Thursday, May 8, 2014

Legal Theories in LIBOR and FX Lawsuits

While this article in CapLaw discusses the history of the allegations, investigations and lawsuits in the FX and LIBOR scandals, we thought it most interesting to focus on the legal theories and their current status.

In LIBOR, the US consolidated case held that there was no antitrust damage as the LIBOR rate setting process was not competitive in nature and thus there could not be anti-competitive behavior.  However, "second-generation" lawsuits filed by plaintiffs claiming direct trading losses from derivatives with banks that provided benchmark LIBOR rates, are moving through the legal system.  Two large plaintiffs are the FDIC, on behalf of 38 failed banks, claiming fraud and collusion were used by the LIBOR setting banks to suppress rates, and Freddie Mac and Fannie Mae, claiming that LIBOR manipulations caused them to suffer losses on mortgages and financial derivatives.

LIBOR cases in the UK have been limited, with only two cases filed, one of which was settled and the other remains with the courts.
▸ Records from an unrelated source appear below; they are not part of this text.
-- ==== Sys2Proof/WellFormed.lean ====
section
/-! DEFINITION. Well-formed commands: those whose operands fit the fields of their format (spec/30_encoding.md R90,
R91). The range checks `base + count > 16` and `len > 64` are the command's own (R91), not made here. -/

namespace Sys2Proof

/-- `base` is a 4-bit field (R91). -/
def baseFits (base : Nat) : Bool := base < 16

/-- `count` is a 5-bit field (R91). -/
def countFits (count : Nat) : Bool := count < 32

/-- `len` is a 7-bit field (R91). -/
def lenFits (len : Nat) : Bool := len < 128

/-- The operands of the command fit its encoding. The selectors of PMAC, PIP and BUILD are names, so every value of
them is encodable. -/
def Instr.wellFormed : Instr → Bool
  | .nop => true
  | .clrerr => true
  | .pmac _ => true
  | .pip _ => true
  | .csum base count => baseFits base && countFits count
  | .cvfy base count => baseFits base && countFits count
  | .crc len => lenFits len
  | .crcd len => lenFits len
  | .send => true
  | .build _ => true

end Sys2Proof
end

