/-- R263: a word that is no command sets `ILL` and changes nothing else, and `ILL` stays set until a CLRERR that runs,
or reset. -/
def Obligations.IllegalWordSetsIllUntilCleared : Prop :=
  (∀ (s : State) (w : Word) (rest : List Input), s.pending = .hostWrite 0x00 w :: rest → s.status.fatal = false →
    (∃ e, decode w = .error e) →
      step s = .next { s with pending := rest, status := { s.status with ill := true } })
  ∧ ∀ s t : State, step s = .next t → s.status.ill = true → t.status.ill = false →
      s.pending.head? = some .reset
        ∨ (s.pending.head? = some (.hostWrite 0x00 0x10000000) ∧ s.status.fatal = false)

/-! ## The whole machine -/

/-- R224 e, R38: only a SEND of a built frame appends to `TXLOG`, and only reset empties it. -/
def Obligations.OnlySendAppendsToTheLog : Prop :=
  ∀ s t : State, step s = .next t → t.txlog ≠ s.txlog →
    (s.pending.head? = some .reset ∧ t.txlog = [])
      ∨ (s.pending.head? = some (.hostWrite 0x00 0x70000000) ∧ s.status.fatal = false ∧ s.status.built = true
          ∧ ∃ es, es ≠ [] ∧ t.txlog = s.txlog ++ es)

/-- R21: the address registers are written only by a successful PMAC or PIP into them (or by reset). -/
def Obligations.OnlyParsesWriteAddressRegisters : Prop :=
  ∀ s t : State, step s = .next t → s.pending.head? ≠ some .reset →
    (t.dmac ≠ s.dmac →
      s.pending.head? = some (.hostWrite 0x00 0x20000000) ∧ t.status.dmacv = true ∧ t.status.perr = false)
    ∧ (t.smac ≠ s.smac →
      s.pending.head? = some (.hostWrite 0x00 0x20000001) ∧ t.status.smacv = true ∧ t.status.perr = false)
    ∧ (t.sip ≠ s.sip →
      s.pending.head? = some (.hostWrite 0x00 0x30000002) ∧ t.status.sipv = true ∧ t.status.perr = false)
    ∧ (t.dip ≠ s.dip →
      s.pending.head? = some (.hostWrite 0x00 0x30000003) ∧ t.status.dipv = true ∧ t.status.perr = false)

/-- R266: while `FATAL` is set a write of `CMD` runs no command and sets no flag, every other host action works as it
would without it, and only reset clears it. -/
def Obligations.FatalBlocksCommandsUntilReset : Prop :=
  ∀ s : State, s.status.fatal = true →
    (∀ w rest, s.pending = .hostWrite 0x00 w :: rest → step s = .next { s with pending := rest })
    ∧ (∀ inp rest, s.pending = inp :: rest → (∀ w, inp ≠ .hostWrite 0x00 w) → (∀ a, inp ≠ .hostRead a) →
        inp ≠ .reset →
        ∃ t, step { s with status := { s.status with fatal := false } } = .next t
          ∧ step s = .next { t with status := { t.status with fatal := true } })
    ∧ (∀ a rest, s.pending = .hostRead a :: rest →
        step s = .next { s with pending := rest, replies := s.replies ++ [{ addr := a, value := hostReadValue a s }] })
    ∧ (∀ t, step s = .next t → (t.status.fatal = false ↔ s.pending.head? = some .reset))

/-- R69: each step takes exactly the first of the pending actions (the model's own queue, notes/assumptions/1.md), and
the parameters never change (notes/assumptions/2.md). Both are the model's choices. -/
def Obligations.StepTakesActionsInOrder : Prop :=
  ∀ s t : State, step s = .next t → t.pending = s.pending.tail ∧ t.cfg = s.cfg

/-! ## Reset -/

/-- R39: the reset values; no word of `FB` and no character of `STR` is marked. -/
def Obligations.ResetHoldsTheStatedValues : Prop :=
  State.reset.dmac = 0 ∧ State.reset.smac = 0 ∧ State.reset.sip = 0 ∧ State.reset.dip = 0
    ∧ (∀ k, fbMarked State.reset k = false) ∧ (∀ k, Memory.marked State.reset.str k = false)
    ∧ State.reset.strlen = 0 ∧ State.reset.idseed = 0
    ∧ State.reset.csfold = 0 ∧ State.reset.csres = 0 ∧ State.reset.crcres = 0
    ∧ State.reset.txbase = 0 ∧ State.reset.txcount = 0 ∧ State.reset.txbytes = 0
    ∧ State.reset.txvar.code = 0 ∧ State.reset.txctrl = 0
    ∧ State.reset.status.toWord = 0 ∧ State.reset.errinfo.toWord = 0 ∧ State.reset.txlog = []

/-- R290, R291: the external reset puts every piece of CORE's state at its reset value, emits nothing and leaves what
belongs to the outside. (That the model's queue, replies and parameters stay is the model's choice,
notes/assumptions/1.md, 2.md and 4.md.) -/
def Obligations.ExternalResetRestoresTheResetState : Prop :=
  ∀ (s : State) (rest : List Input), s.pending = .reset :: rest →
    ∃ e, step s = .next
      { State.reset with cfg := s.cfg, epoch := e, pending := rest, replies := s.replies }

/-! ## Invariants -/

/-- R37, R24 to R26: every step keeps the byte stores canonical, inside their buffers, marked by whole words, and the
text inside the string buffer. -/
def Obligations.StepKeepsBuffersCanonical : Prop :=
  ∀ s t : State, buffersCanonical s → step s = .next t → buffersCanonical t

/-- R202, R214 to R216, R224 d: every step keeps what `BUILT` promises: the descriptor and control word of the built
variant, and a check sequence that is still that of the buffer. -/
def Obligations.StepKeepsFrameDescribed : Prop :=
  ∀ s t : State, frameDescribed s → step s = .next t → frameDescribed t

/-- R265: `FATAL` is unreachable: no step sets it, from any state. -/
def Obligations.StepKeepsFatalClear : Prop :=
  ∀ s t : State, s.status.fatal = false → step s = .next t → t.status.fatal = false

/-- R224 a, b, c: every step keeps `TXLOG` a sequence of whole hand-overs whose counts and flags agree. -/
def Obligations.StepKeepsLogOfHandOvers : Prop :=
  ∀ s t : State, controlFieldsDisjoint s.cfg → frameDescribed s → logOfHandOvers s.cfg s.txlog = true →
    step s = .next t → logOfHandOvers t.cfg t.txlog = true

/-- R306, R260: under parameters the layout rules hold for, and a described frame, every step answers a next state: no
action of the host stops the machine. -/
def Obligations.StepAlwaysAnswers : Prop :=
  ∀ s : State, buffersSized s.cfg → windowsFit s.cfg → frameDescribed s → ∃ t, step s = .next t

/-- The reset state has the default parameters, under which every rule holds, and meets every invariant above. -/
def Obligations.ResetMeetsTheInvariants : Prop :=
  configOk State.reset.cfg ∧ buffersCanonical State.reset ∧ frameDescribed State.reset
    ∧ State.reset.status.fatal = false ∧ logOfHandOvers State.reset.cfg State.reset.txlog = true

/-- R14, R224, R265: every finite list of actions from reset runs to its end, leaves `FATAL` clear and `TXLOG` a
sequence of whole hand-overs. -/
def Obligations.EveryRunEndsInWholeHandOvers : Prop :=
  ∀ inputs : List Input, ∃ t, performAll inputs State.reset = .next t
    ∧ t.status.fatal = false ∧ logOfHandOvers t.cfg t.txlog = true
end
In the FX benchmarks, the US has consolidated numerous class action suits into one.  Differences between the rate setting process in FX vs. LIBOR make it unclear whether antitrust charges will hold up in the FX case.  Fraud and collusion charges remain in FX as well, but the later start of FX allegations, the complexity of the cases and the continuing regulatory and internal bank investigations, means that further clarity will not be forthcoming until at least late 2014.